Is it reasonable that the energy increases after the NPT relaxation?


The relevant codes are as follows
boundry p p s
fix 1 all npt temp 300 300 0.02 x 0.0 0.0 0.2 y 0.0 0.0 0.2

You are the researcher here and it is your project, so the question would rather have to be: what do supposed the answer should be and what is your explanation for that.

This does not provide much useful information, since what you observe is something that comes from the entire system and depends on the entire setup and particularly what happens to your system during the simulation for example, what happens to the temperature or whether the system expands or shrinks.

Hmm interesting question (even if not a LAMMPS one)… at a first moment, I think it is possible in general. I would say it depends on what was the initial thermodynamic state (I mean the one before the one reached as you relax the system) and what is the shape of your potential.

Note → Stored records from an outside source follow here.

/-- Settles O27: R55's form (a) of each element, whose amount 0 copies. -/
theorem srl32uRoundsToNearest : Obligations.Srl32uRoundsToNearest :=
  ⟨laneOp_regAmount_effect isSrlu_srluLane, fun _ _ _ => decodeWord_of_register_fields rfl rfl rfl rfl, by decide,
    fun _ hsrc hamt => laneOp_regAmount_of_readReg (g := srluLane) (by decide) hsrc hamt (by decide)⟩

end Sys2Proof.Machine
end

section
/-! The C intrinsics (spec/43_c_intrinsics.md R80 to R84): a call against the instruction it runs, and the values of b
that behave alike.

The idea is that a call and its instruction apply one element function: b fixes the call's amount, and the widening of
b into x[rs2], or the immediate, keeps the bits that fix the instruction's. -/

namespace Sys2Proof.Machine

/-! The amounts of b (R83). -/

theorem amountOfB_eq_mod (b : BitVec 32) : amountOfB b = b.toNat % 32 := by
  simp [amountOfB]

/-- b as the immediate of a macro has the amount that the call takes. -/
theorem immAmount_toNat (b : BitVec 32) : immAmount b.toNat = amountOfB b := (amountOfB_eq_mod b).symm

/-- The sign extension of b keeps its own bits. -/
theorem extractLsb'_widenB (b : BitVec 32) {k : Nat} (hk : k ≤ 32) :
    (widenB b).extractLsb' 0 k = b.extractLsb' 0 k := by
  apply BitVec.eq_of_getElem_eq
  intro j hj
  simp [widenB, BitVec.getElem_signExtend, show j < 64 by omega, show j < 32 by omega]

theorem regAmount_of_widenB {s : State} {r : Reg} {b : BitVec 32} (h : s.readReg r = widenB b) :
    s.regAmount r = amountOfB b := by
  rw [State.regAmount, h, extractLsb'_widenB b (by omega), amountOfB]

theorem signedAmount_of_widenB {s : State} {r : Reg} {b : BitVec 32} (h : s.readReg r = widenB b) :
    s.signedAmount r = signedAmountOfB b := by
  rw [State.signedAmount, h, extractLsb'_widenB b (by omega), signedAmountOfB]

theorem signedAmountOfB_congr {b b' : BitVec 32} (h : b.toNat % 64 = b'.toNat % 64) :
    signedAmountOfB b = signedAmountOfB b' := by
  have hbits : b.extractLsb' 0 6 = b'.extractLsb' 0 6 := BitVec.eq_of_toNat_eq (by simpa using h)
  rw [signedAmountOfB, hbits, signedAmountOfB]

/-! The instruction of a call (R82). -/

theorem withOperands_imm_eq_none_iff {m : Mnemonic} {rd rs1 : Reg} {n : Nat} :
    withOperands m rd rs1 (.imm n) = none ↔ takesImm m = false := by
  cases m <;> simp [withOperands, takesImm]

theorem withOperands_reg_eq_none_iff {m : Mnemonic} {rd rs1 r : Reg} :
    withOperands m rd rs1 (.reg r) = none ↔ takesImm m = true := by
  cases m <;> simp [withOperands, takesImm]

/-- Only a macro whose b is no immediate has no instruction (R83). -/
theorem intrinsicInstr_eq_none_iff {m : Mnemonic} {rd rs1 rs2 : Reg} {b : BitVec 32} :
    intrinsicInstr m rd rs1 rs2 b = none ↔ takesImm m = true ∧ 32 ≤ b.toNat := by
  cases hm : takesImm m
  case false => simp [intrinsicInstr, hm, withOperands_reg_eq_none_iff]
  case true => simp [intrinsicInstr, hm, withOperands_imm_eq_none_iff]

/-- The instruction of a call has the call's mnemonic and registers; its amount is b for a macro and x[rs2] for a
function. -/
theorem intrinsicInstr_eq_some_iff {m : Mnemonic} {rd rs1 rs2 : Reg} {b : BitVec 32} {i : Instr} :
    intrinsicInstr m rd rs1 rs2 b = some i ↔ i.mnemonic = m ∧ i.rd = rd ∧ i.rs1 = rs1 ∧
      (takesImm m = true ∧ b.toNat < 32 ∧ i.amount = .imm b.toNat ∨ takesImm m = false ∧ i.amount = .reg rs2) := by
  cases hm : takesImm m
  case false => simp [intrinsicInstr, hm, withOperands_eq_some_iff]
  case true =>
    simp only [intrinsicInstr, hm, if_true, Option.ite_none_right_eq_some, withOperands_eq_some_iff, true_and,
      reduceCtorEq, false_and, or_false]
    tauto

/-! The call itself (R84). -/

/-- Handing OV through is saturating in no element. -/
theorem callLanes_eq_callSatLanes (f : Elem → Elem) (a : Word) (ov : Bool) :
    callLanes f a ov = callSatLanes (fun w => (f w, false)) a ov := by
  simp [callLanes, callSatLanes, lanes]

/-- A call and the instruction it runs apply the same element function. -/
theorem exec_and_intrinsicCall_same_lanes {m : Mnemonic} {rd rs1 rs2 : Reg} {b : BitVec 32} {i : Instr} {s : State}
    (hi : intrinsicInstr m rd rs1 rs2 b = some i) (hb : takesImm m = false → s.readReg rs2 = widenB b) :
    ∃ f, exec i s = satLaneOp f rd rs1 s ∧ ∀ a ov, intrinsicCall m a b ov = some (callSatLanes f a ov) := by
  obtain ⟨rfl, rfl, rfl, hamount⟩ := intrinsicInstr_eq_some_iff.1 hi
  cases i
  case kslli32 | slli32 | srai32 | srai32u | srli32 | srli32u =>
    obtain ⟨-, hlt, ⟨⟩⟩ | ⟨⟨⟩, -⟩ := hamount
    simp only [exec_kslli32, exec_slli32, exec_srai32, exec_srai32u, exec_srli32, exec_srli32u, immAmount_toNat,
      laneOp_eq_satLaneOp]
    exact ⟨_, rfl, fun a ov => by simp [intrinsicCall, Instr.mnemonic, hlt, callLanes_eq_callSatLanes]⟩
  case ksll32 | sll32 | sra32 | sra32u | srl32 | srl32u =>
    obtain ⟨⟨⟩, -⟩ | ⟨-, ⟨⟩⟩ := hamount
    simp only [exec_ksll32, exec_sll32, exec_sra32, exec_sra32u, exec_srl32, exec_srl32u,
      regAmount_of_widenB (hb rfl), laneOp_eq_satLaneOp]
    exact ⟨_, rfl, fun a ov => by simp [intrinsicCall, Instr.mnemonic, takesImm, callLanes_eq_callSatLanes]⟩
  case kslra32 | kslra32u =>
    obtain ⟨⟨⟩, -⟩ | ⟨-, ⟨⟩⟩ := hamount
    simp only [exec_kslra32, exec_kslra32u, signedAmount_of_widenB (hb rfl)]
    exact ⟨_, rfl, fun _ _ => rfl⟩

/-- The two KSLRA32 intrinsics take b as a signed amount and differ in the rounding u alone (R83). -/
theorem intrinsicCall_eq_kslraLane {m : Mnemonic} (hm : m ∈ [Mnemonic.kslra32, .kslra32u]) :
    ∃ u, ∀ a b ov,
      intrinsicCall m a b ov = some (callSatLanes (fun w => kslraLane w (signedAmountOfB b) u) a ov) := by
  simp only [List.mem_cons, List.not_mem_nil, or_false] at hm
  obtain rfl | rfl := hm
  · exact ⟨false, fun _ _ _ => rfl⟩
  · exact ⟨true, fun _ _ _ => rfl⟩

For example, if you have a system of one particle type that interacts uniquely via the pairwise non-bonded potential shown below, you would have r_min be the equilibrium position at 0K. As you increase the temperature progressively (at constant pressure), your equilibrium relative distance between the pairs should shift in the direction of increase (shown in the plot). This is because of the asymmetry of the potential (you can reason why it happens by thinking carefully about Newtonian mechanics). Naturally, a larger equilibrium position will mean that the new equilibrium volume of the system is overall larger, which fits what you were observing (I mean, I am assuming your system is expanding).

So for example if you were initially in a thermodynamic state where the temperature was 300K and the pressure was such that was keeping the system at a pairwise distance smaller than r_eq at 300K, you would then observe an increase of Ep. Since the Ek is the same (temperature is the same in the initial and relaxed state), your overall internal energy would increase.

A similar reasoning could hold if the assymetry of your well was in the other direction (which is also possible).

PS: I am assuming your energy is not increasing indefinately and your simulation doesnt explode at some point.

Also, this is just an idea of interpretation of the result - as Axel said you need to make a collective assessment of the evolution of different properties and reason it in the context of your system specifically (potential form and etc).

It is generally reasonable (and is likely the case if the simulation starts from a structure at a local minimum of its potential energy surface, e.g. when a minimize is done before the MD starts). At finite temperatures the particles don’t stay at their local minimums in most time, so the total potential energy would be higher.

For your specific scenario, however, I’m more concerned about the fact that your potential energy is not converging. That means the system is not reaching the thermal equilibrium in that timescale (several ns). There could be several reasons for this:

  1. the system equilibrates very slowly due to its nature (e.g. having slow degrees of freedom);
  2. the system is going through some continuous transition and does not equilibrate at all;
  3. there is something wrong with your setup.

Generally speaking, it’s your task to find out the exact cause and determine if it’s acceptable for your purpose.